» EXTRACTED INFORMATION:
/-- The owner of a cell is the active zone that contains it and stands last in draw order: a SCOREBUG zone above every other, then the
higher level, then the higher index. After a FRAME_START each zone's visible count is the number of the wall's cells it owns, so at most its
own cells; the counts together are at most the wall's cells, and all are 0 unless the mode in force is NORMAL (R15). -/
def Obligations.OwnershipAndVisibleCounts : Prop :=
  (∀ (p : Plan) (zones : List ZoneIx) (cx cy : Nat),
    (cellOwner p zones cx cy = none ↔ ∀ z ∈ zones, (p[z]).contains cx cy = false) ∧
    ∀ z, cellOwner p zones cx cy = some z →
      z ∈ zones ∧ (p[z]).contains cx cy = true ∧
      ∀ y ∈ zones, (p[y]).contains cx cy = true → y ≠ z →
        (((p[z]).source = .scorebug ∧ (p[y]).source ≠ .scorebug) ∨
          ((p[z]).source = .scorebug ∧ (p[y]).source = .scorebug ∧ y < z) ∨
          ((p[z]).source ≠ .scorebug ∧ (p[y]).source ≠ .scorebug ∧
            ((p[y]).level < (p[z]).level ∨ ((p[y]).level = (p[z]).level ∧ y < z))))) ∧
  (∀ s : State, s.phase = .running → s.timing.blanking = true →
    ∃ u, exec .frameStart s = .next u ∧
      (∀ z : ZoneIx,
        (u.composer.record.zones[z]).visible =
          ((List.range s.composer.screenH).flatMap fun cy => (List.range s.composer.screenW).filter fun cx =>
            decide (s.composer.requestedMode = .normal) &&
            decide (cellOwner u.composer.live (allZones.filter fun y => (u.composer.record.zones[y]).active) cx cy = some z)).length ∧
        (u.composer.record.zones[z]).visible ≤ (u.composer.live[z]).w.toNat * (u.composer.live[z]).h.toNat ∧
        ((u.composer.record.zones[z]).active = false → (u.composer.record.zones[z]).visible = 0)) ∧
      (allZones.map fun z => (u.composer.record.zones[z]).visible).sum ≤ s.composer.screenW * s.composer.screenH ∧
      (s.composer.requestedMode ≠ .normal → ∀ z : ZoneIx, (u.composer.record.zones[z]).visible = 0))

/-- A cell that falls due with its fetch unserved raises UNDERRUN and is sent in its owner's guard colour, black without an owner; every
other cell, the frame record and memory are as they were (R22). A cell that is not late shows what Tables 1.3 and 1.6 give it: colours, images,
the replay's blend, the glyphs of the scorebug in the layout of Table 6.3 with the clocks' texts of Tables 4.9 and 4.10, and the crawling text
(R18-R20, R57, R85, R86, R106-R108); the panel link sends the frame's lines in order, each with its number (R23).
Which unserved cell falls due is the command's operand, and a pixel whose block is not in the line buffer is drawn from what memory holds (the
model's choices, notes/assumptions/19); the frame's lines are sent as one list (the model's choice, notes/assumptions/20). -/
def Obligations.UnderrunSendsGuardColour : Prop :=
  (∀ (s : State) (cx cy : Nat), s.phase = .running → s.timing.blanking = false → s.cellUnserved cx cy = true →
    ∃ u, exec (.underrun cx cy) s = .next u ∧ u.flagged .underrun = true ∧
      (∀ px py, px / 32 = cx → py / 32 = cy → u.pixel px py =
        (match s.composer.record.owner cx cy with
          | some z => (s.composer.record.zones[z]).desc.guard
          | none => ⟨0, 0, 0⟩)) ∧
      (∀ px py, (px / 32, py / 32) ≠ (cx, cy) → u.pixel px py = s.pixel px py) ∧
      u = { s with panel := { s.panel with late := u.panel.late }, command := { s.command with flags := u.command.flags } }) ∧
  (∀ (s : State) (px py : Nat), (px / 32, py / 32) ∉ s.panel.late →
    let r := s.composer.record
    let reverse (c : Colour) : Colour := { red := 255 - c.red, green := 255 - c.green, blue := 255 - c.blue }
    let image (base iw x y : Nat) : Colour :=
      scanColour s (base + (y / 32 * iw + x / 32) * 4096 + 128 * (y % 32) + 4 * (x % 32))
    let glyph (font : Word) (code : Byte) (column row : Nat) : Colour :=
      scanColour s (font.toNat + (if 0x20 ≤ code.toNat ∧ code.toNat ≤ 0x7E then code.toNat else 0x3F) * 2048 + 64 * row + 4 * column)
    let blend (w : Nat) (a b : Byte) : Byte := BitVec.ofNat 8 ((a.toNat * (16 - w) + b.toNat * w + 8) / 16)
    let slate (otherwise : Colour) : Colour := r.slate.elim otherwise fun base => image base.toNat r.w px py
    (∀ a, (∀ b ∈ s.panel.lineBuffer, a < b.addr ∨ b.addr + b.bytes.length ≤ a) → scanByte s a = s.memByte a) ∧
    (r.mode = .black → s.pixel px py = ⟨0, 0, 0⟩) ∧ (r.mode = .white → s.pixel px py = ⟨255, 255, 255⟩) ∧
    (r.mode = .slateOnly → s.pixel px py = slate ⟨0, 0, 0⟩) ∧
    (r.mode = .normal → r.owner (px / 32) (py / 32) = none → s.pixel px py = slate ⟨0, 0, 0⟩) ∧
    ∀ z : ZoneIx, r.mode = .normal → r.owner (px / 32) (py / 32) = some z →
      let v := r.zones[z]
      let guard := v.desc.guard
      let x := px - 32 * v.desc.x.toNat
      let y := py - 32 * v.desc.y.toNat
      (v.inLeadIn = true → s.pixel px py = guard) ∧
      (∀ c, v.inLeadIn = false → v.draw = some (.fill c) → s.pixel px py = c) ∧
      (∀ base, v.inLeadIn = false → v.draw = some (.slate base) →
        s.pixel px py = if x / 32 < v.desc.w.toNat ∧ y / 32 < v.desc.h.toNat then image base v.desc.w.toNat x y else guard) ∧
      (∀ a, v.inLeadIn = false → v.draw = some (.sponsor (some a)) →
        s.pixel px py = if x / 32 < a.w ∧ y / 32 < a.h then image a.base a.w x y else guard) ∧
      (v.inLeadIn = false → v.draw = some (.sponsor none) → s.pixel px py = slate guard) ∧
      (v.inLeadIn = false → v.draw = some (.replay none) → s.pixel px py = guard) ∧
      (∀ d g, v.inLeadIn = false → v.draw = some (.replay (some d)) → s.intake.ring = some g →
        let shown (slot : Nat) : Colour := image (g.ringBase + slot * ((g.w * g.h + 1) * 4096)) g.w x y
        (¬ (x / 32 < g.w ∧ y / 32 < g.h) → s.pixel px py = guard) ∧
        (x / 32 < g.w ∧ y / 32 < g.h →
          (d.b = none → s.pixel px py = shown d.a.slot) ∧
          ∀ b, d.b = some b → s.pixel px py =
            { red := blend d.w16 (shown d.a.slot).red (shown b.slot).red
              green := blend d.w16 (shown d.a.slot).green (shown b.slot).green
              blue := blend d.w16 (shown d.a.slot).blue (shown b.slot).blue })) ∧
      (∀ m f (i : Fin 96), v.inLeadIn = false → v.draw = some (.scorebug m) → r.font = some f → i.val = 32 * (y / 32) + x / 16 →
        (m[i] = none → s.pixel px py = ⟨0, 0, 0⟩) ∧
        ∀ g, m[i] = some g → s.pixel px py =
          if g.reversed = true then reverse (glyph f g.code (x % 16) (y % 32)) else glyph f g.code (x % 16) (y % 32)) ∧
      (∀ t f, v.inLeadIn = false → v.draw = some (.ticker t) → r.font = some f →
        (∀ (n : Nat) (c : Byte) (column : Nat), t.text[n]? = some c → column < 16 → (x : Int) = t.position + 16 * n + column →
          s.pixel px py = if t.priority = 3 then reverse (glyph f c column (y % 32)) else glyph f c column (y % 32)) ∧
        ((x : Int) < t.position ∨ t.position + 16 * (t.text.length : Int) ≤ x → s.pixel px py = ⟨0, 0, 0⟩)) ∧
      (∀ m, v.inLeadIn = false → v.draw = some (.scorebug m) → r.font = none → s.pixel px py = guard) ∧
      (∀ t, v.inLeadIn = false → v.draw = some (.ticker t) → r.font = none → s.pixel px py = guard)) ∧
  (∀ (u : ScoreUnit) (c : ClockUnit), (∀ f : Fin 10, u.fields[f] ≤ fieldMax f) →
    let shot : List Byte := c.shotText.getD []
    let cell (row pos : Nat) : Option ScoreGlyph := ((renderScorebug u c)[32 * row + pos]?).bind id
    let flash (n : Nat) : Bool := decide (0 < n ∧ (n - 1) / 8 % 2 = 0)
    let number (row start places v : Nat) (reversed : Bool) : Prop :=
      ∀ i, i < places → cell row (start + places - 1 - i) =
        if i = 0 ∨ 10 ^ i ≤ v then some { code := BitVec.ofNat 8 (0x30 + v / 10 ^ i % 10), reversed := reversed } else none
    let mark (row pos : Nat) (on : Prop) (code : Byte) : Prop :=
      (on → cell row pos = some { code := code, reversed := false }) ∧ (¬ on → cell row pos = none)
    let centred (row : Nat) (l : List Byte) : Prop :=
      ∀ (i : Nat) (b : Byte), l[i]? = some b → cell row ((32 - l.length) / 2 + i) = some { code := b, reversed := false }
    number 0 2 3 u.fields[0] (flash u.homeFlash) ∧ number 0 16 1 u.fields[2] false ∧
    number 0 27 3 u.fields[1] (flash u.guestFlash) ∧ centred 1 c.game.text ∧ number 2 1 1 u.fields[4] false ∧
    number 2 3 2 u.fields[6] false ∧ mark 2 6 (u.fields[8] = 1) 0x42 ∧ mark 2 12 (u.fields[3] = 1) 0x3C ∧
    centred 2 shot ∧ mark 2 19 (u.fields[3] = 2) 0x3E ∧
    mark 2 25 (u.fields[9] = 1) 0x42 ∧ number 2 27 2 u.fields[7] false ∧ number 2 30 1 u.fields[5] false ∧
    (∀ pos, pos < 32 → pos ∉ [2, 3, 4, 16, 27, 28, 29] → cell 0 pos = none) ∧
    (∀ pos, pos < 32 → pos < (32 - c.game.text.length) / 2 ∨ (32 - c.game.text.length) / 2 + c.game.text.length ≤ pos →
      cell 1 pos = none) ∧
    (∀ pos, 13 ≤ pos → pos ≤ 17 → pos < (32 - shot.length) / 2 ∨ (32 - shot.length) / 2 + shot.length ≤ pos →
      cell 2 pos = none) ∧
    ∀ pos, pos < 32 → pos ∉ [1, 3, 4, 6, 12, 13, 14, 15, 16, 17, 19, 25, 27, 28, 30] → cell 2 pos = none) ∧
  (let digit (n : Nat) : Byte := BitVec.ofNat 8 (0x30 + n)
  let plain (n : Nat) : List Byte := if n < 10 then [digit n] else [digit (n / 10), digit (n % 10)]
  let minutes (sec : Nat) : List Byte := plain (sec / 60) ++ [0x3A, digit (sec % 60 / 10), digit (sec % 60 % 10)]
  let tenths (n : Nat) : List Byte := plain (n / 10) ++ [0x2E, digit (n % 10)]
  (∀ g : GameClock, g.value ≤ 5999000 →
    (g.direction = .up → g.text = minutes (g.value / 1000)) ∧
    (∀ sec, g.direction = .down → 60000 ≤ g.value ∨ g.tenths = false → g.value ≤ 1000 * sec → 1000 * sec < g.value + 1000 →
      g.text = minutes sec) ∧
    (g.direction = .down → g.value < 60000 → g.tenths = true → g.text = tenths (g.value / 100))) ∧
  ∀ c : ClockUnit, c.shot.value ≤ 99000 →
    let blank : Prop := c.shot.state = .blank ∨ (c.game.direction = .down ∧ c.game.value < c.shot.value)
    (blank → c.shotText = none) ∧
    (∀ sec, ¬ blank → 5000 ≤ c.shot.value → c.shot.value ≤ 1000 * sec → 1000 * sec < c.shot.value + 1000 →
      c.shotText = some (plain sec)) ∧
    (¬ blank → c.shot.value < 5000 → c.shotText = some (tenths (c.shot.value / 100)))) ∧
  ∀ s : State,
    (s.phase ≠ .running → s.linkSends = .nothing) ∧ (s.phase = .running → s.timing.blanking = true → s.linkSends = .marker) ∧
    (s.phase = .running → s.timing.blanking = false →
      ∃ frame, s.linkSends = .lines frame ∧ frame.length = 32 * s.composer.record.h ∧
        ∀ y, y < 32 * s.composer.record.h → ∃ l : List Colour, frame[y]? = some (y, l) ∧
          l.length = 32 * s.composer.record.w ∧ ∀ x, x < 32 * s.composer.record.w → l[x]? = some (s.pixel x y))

==

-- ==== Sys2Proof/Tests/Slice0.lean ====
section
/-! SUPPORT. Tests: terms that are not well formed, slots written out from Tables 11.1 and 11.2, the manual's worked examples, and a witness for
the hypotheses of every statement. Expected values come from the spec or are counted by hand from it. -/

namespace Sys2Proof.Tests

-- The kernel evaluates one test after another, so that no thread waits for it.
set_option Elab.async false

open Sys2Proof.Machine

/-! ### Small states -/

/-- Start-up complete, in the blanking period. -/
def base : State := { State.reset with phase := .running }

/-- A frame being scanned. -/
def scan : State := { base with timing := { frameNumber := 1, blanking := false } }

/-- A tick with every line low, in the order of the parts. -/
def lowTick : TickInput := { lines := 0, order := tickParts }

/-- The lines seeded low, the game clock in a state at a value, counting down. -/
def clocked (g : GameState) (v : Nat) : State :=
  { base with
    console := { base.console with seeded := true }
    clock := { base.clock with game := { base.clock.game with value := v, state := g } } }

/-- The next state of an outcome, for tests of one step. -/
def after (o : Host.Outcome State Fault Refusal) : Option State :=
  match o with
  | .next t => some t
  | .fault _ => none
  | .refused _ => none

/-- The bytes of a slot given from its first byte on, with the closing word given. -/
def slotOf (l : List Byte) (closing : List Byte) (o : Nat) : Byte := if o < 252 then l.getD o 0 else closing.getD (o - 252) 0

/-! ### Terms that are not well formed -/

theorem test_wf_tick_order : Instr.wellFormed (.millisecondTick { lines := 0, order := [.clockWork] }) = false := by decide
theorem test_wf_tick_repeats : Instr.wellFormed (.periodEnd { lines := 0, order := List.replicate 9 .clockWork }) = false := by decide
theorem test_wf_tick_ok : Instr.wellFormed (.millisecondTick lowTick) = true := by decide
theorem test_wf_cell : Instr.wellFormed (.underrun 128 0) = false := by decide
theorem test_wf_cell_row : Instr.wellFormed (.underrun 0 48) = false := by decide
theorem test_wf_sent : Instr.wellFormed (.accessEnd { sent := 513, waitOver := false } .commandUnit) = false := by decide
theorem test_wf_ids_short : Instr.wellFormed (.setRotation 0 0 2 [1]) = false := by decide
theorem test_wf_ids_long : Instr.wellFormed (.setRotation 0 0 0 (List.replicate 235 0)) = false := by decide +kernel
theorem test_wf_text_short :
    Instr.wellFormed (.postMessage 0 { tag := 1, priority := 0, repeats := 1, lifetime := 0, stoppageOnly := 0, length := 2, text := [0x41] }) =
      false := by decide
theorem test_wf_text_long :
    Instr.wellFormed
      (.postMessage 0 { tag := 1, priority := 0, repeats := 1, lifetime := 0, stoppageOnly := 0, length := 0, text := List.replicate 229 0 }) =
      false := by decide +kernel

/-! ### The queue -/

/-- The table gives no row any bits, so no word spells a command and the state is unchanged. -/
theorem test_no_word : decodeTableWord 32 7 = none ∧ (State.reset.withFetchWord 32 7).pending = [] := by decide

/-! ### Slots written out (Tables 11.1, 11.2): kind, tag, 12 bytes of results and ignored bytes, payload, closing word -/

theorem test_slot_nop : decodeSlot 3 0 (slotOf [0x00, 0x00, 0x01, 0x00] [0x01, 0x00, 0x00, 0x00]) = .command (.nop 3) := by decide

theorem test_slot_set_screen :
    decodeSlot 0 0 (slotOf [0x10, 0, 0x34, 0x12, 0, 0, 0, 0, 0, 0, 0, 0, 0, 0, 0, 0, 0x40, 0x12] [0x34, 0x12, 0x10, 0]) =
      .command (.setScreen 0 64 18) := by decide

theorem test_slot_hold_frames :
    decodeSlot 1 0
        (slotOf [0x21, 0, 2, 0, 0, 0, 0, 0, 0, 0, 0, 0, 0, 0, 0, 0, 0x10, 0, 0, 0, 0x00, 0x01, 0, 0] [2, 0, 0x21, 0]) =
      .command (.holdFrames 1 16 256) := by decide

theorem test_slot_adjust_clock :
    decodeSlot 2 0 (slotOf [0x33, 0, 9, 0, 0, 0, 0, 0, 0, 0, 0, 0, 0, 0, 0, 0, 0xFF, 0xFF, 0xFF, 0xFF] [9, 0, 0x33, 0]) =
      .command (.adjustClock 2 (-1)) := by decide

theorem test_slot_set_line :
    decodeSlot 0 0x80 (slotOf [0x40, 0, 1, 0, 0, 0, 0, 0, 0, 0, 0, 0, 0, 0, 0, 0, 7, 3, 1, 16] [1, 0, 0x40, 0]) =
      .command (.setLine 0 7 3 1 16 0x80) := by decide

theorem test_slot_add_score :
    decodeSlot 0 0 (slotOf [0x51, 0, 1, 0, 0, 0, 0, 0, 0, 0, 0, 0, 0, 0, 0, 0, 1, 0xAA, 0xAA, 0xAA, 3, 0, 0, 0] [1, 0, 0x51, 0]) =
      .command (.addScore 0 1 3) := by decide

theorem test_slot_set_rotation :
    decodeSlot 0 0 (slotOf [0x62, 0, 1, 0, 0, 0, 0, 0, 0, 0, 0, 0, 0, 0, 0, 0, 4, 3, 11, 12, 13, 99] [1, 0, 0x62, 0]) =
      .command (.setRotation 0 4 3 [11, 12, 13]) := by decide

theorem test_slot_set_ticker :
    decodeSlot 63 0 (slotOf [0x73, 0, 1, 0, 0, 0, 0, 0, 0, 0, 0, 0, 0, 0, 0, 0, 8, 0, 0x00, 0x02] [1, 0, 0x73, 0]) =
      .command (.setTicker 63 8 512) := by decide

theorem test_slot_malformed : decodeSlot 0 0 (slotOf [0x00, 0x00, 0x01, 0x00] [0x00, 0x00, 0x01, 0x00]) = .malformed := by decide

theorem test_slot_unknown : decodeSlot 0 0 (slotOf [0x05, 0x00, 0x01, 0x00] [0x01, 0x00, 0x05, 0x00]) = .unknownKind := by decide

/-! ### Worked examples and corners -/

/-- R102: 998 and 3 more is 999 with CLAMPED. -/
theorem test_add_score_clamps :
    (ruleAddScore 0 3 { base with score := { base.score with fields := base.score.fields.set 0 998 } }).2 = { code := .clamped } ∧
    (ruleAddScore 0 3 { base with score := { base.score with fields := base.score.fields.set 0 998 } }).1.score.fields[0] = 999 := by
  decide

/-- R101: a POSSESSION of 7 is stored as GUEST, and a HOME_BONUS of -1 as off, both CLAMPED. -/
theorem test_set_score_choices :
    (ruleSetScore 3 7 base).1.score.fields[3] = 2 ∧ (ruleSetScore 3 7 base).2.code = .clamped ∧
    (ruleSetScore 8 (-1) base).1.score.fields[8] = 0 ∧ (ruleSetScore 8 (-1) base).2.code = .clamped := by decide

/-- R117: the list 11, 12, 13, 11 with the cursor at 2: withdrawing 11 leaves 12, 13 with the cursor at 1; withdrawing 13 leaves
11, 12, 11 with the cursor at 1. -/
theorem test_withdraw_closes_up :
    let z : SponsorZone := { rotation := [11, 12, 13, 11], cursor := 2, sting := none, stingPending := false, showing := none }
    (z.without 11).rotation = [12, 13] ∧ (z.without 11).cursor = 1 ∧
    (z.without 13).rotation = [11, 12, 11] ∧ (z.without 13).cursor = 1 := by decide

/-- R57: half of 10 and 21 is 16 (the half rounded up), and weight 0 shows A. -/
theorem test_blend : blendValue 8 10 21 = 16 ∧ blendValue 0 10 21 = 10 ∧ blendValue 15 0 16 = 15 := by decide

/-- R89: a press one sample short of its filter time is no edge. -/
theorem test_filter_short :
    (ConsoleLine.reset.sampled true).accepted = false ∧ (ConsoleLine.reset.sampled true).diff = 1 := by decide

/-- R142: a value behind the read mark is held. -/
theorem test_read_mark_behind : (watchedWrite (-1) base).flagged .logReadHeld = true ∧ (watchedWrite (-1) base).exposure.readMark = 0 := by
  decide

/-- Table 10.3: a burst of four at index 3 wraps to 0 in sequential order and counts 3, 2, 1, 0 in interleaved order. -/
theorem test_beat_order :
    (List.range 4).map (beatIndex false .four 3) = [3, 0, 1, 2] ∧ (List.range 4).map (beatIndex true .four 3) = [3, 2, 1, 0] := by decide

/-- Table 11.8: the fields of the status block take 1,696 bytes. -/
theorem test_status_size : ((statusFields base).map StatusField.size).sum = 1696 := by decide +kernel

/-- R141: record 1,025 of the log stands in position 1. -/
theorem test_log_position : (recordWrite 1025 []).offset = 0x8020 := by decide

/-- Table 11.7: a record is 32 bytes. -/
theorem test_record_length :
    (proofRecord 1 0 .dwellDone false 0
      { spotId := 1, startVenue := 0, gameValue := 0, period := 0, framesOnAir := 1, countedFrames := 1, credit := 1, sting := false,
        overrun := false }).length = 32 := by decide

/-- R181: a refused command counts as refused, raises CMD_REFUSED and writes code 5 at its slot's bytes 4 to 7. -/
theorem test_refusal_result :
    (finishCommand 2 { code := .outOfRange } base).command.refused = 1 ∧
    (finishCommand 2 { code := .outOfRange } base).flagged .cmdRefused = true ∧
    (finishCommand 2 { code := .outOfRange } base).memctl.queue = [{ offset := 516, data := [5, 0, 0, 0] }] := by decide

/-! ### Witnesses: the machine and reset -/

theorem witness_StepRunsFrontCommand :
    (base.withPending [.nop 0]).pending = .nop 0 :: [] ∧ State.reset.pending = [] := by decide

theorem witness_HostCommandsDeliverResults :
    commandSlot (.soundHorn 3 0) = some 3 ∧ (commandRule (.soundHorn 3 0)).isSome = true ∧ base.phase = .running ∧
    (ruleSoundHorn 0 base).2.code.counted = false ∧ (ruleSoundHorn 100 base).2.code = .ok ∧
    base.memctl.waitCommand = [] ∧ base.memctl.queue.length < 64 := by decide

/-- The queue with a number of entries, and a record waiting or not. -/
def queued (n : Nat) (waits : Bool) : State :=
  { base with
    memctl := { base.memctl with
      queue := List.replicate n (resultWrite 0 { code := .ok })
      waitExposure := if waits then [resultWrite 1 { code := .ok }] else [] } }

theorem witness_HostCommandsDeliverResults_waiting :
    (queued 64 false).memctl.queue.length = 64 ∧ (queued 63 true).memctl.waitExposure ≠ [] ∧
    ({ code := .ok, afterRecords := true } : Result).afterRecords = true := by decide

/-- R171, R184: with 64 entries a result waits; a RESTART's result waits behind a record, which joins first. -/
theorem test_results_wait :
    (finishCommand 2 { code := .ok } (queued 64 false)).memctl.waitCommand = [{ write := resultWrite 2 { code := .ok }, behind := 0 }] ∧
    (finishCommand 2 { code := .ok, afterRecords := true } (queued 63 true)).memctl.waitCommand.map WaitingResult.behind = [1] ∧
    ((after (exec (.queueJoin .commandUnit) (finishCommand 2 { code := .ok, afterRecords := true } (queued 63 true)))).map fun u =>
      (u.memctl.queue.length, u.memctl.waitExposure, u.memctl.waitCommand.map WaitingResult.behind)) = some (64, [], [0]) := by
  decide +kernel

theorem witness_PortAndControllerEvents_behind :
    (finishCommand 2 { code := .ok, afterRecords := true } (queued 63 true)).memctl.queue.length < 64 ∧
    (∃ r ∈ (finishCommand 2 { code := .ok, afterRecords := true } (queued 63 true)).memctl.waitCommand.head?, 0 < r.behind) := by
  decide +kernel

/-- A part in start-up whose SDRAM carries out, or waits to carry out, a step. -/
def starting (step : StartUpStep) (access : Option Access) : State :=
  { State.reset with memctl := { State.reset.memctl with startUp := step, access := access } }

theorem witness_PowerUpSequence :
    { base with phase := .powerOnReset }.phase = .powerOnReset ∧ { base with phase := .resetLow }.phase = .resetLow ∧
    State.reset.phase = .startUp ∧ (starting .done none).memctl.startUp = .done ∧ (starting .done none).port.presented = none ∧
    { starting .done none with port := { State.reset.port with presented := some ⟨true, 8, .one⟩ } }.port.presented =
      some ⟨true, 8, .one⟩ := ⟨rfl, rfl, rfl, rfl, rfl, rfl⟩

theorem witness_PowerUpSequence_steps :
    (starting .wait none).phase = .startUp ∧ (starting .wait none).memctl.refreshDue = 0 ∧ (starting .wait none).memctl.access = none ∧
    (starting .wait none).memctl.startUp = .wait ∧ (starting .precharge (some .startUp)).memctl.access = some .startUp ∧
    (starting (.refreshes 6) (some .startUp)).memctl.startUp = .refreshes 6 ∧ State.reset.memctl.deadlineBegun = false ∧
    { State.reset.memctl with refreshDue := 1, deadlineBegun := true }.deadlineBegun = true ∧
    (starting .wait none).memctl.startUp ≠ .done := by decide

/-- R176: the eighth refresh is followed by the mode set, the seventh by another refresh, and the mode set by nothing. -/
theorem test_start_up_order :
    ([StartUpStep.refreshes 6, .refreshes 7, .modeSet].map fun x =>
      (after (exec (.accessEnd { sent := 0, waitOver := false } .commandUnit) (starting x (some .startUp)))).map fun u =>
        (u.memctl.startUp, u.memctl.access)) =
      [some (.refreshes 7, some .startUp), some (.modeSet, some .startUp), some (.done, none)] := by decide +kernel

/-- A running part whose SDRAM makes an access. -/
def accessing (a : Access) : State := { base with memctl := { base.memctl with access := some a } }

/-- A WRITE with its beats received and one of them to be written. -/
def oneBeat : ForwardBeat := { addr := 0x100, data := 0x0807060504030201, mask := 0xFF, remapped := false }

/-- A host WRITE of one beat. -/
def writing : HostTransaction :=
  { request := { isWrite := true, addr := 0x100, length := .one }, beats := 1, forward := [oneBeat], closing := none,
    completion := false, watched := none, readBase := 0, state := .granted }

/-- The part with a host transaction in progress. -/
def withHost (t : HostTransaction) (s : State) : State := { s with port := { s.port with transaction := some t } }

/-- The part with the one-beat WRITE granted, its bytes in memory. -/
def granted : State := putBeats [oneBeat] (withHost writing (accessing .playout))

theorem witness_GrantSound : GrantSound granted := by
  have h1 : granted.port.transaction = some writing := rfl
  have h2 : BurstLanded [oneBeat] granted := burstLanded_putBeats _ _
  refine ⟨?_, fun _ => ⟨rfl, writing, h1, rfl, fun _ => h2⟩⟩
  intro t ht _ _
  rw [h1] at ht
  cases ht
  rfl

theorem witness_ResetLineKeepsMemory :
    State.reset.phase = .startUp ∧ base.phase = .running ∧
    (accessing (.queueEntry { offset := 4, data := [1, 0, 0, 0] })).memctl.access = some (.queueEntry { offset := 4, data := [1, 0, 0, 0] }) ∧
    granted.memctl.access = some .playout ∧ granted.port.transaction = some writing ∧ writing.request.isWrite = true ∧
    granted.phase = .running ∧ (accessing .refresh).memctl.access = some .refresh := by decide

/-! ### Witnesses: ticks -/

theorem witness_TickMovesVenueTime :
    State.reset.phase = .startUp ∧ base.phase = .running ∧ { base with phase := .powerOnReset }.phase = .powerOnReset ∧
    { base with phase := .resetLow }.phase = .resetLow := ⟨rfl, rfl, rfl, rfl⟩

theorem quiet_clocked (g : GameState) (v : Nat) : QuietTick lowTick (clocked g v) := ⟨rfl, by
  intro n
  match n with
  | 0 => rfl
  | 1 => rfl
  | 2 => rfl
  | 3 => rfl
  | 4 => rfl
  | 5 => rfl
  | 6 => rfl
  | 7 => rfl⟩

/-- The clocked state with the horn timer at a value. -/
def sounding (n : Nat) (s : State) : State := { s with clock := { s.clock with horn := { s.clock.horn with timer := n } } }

» ACTIVITY: Copy each line of the listing that holds the word "priority".

» RESPONSE TO THIS EXERCISE:
          s.pixel px py = if t.priority = 3 then reverse (glyph f c column (y % 32)) else glyph f c column (y % 32)) ∧
    Instr.wellFormed (.postMessage 0 { tag := 1, priority := 0, repeats := 1, lifetime := 0, stoppageOnly := 0, length := 2, text := [0x41] }) =
      (.postMessage 0 { tag := 1, priority := 0, repeats := 1, lifetime := 0, stoppageOnly := 0, length := 0, text := List.replicate 229 0 }) =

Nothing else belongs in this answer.